**Exercise objective**
Please return every line in the entries below with the word "instruction" in it.

**Source records**
/-- A trap as R386 takes it. -/
structure Trap where
  code : BitVec 8
  cause : BitVec 8
  addr : Addr
  fm : LaneMask
  num : BitVec 8
  deriving DecidableEq, Repr

/-- A fault of R112 met by one access, with what its record carries (R116). -/
structure AccFault where
  kind : Nat
  va : Addr
  acc : Nat
  obj : Nat
  lane : Nat
  replayable : Bool
  deriving DecidableEq, Repr

/-- Handler mode (R388): the code of the trap being served, the index of its frame (R386, R397), the waits from which the
threads were withdrawn at entry (R386), which RTE lets them enter again (R391), and the threads that had exited before. -/
structure Handler where
  code : BitVec 8
  frame : Nat
  waits : List (Wait × Nat)
  gone : LaneMask
  deriving DecidableEq, Repr

/-- A fairness burst (R341). -/
structure Burst where
  set : LaneMask
  left : Nat
  deriving DecidableEq, Repr

/-- What keeps a fibre from issuing although its threads are ready or in a fibre wait (R345, R274, R322,
R200, R304). `flight`, `cmd` and `boundary` name the work; the fibre goes on when it ends. -/
inductive Hold where
  | none
  | handle (h len : Nat) (m : LaneMask)
  | flight (flt : Nat)
  | alloc
  | boundary (id : Nat)
  | matrix (cmd : Nat)
  | checkpoint (k len : Nat) (m : LaneMask) (scope : Nat) (flt : Option Nat)
  | compare (k : Nat)
  deriving DecidableEq, Repr

/-- A fence obligation (R323, R200): what must end before the next memory instruction, one acquire load when
`flt` names it, and whether the core refreshes before it. -/
structure FenceOb where
  rel : Bool
  acq : Bool
  scope : Nat
  refresh : Bool
  flt : Option Nat
  deriving DecidableEq, Repr

/-- An open split of a fibre (R315): the load and the late set. -/
structure Split where
  flt : Nat
  late : LaneMask
  deriving DecidableEq, Repr

/-- Where a translated line lies (R104, R107): device memory with its key slot, host memory, or a peer. -/
inductive Place where
  | dev (dpa : Nat) (key : Nat)
  | sys (addr : Nat)
  | peer (p : Nat) (off : Nat)
  deriving DecidableEq, Repr

/-- The sources of an instruction that waits and begins again, as its first issue read them (R214), with the global
tick that it read. -/
structure Kept where
  pc : Addr
  mask : LaneMask
  src : List LaneVec
  tick : BitVec 64
  deriving DecidableEq, Repr

/-- A fibre. `yield` says that a Y mark lets its slot pass on while it is held (R74); `kept` are the sources of
instructions that wait and begin again; `got` are lines of host memory or of a peer that its instruction has read. -/
structure Fibre where
  slot : Nat
  idx : Nat
  wg : Nat
  regs : List Reg
  l0 : Latch
  l1 : Latch
  fpst : BitVec 32
  energy : BitVec 64
  threads : List Thread
  crd : List Nat
  lastSet : LaneMask
  ft : Nat
  rv : Addr
  burst : Option Burst
  splits : List Split
  shadow : Nat
  hold : Hold
  heldSince : Nat
  frozen : List AccFault
  fences : List FenceOb
  relMark : Option Nat
  seenRel : List (Nat × RelRec)
  handler : Option Handler
  trap : Option Trap
  halted : Option Nat
  skipBp : Bool
  yield : Bool
  haltReq : Bool
  stepping : Option (BitVec 16)
  stores : Word
  phases : Nat
  kept : List Kept
  got : List (Place × BitVec 512)
  deriving DecidableEq, Repr

/-- A slot (R208, R342, R170). -/
structure Slot where
  wg : Nat
  ord : Nat
  cur : Nat
  nfib : Nat
  shared : List Reg
  consec : Nat
  copies : Nat
  lastIssue : Nat
  deriving DecidableEq, Repr

/-! ### Workgroups -/

/-- A workgroup barrier (R352). -/
structure Barrier where
  gen : BitVec 16
  arr : Nat
  req : Nat
  deriving DecidableEq, Repr

/-- A counted barrier (R164). -/
structure CBar where
  gen : BitVec 16
  count : BitVec 16
  target : BitVec 16
  deriving DecidableEq, Repr

/-- The state of a handle (R160). -/
inductive HSt where
  | free | filling | full | draining | error
  deriving DecidableEq, Repr

/-- A buffer handle (R160, R163): the command in progress or the runner that opened it. -/
structure Handle where
  st : HSt
  cause : BitVec 8
  cmd : Option Nat
  owner : Option Nat
  deriving DecidableEq, Repr

/-- An accumulator tile (R263, R270): its elements that are not zero, by 64 * row + column. -/
structure Tile where
  elems : Tbl Word
  word : BitVec 32
  deriving DecidableEq, Repr

/-- A macro bank (R263, R271): codes by byte place, scales by byte place, and its state word. -/
structure Bank where
  codes : Bytes
  scales : Bytes
  word : BitVec 32
  deriving DecidableEq, Repr

/-- An open collective copy (R170, R171): its number, its handle (none when none was free), the slots
that have joined and the commands still to land. -/
structure Collective where
  k : Nat
  handle : Option Nat
  joined : List Nat
  pending : List Nat
  follow : Option (Nat × BitVec 64 × Word × Word × Word)
  cancelled : Bool
  deriving DecidableEq, Repr

/-- A performed-once operation or runner command of redundant mode, with the reply given (R303, R305). -/
structure ReplayEntry where
  fib : Nat
  ops : List Nat
  reply : List Word
  deriving DecidableEq, Repr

**Exercise response**
/-- A fence obligation (R323, R200): what must end before the next memory instruction, one acquire load when
/-- The sources of an instruction that waits and begins again, as its first issue read them (R214), with the global
instructions that wait and begin again; `got` are lines of host memory or of a peer that its instruction has read. -/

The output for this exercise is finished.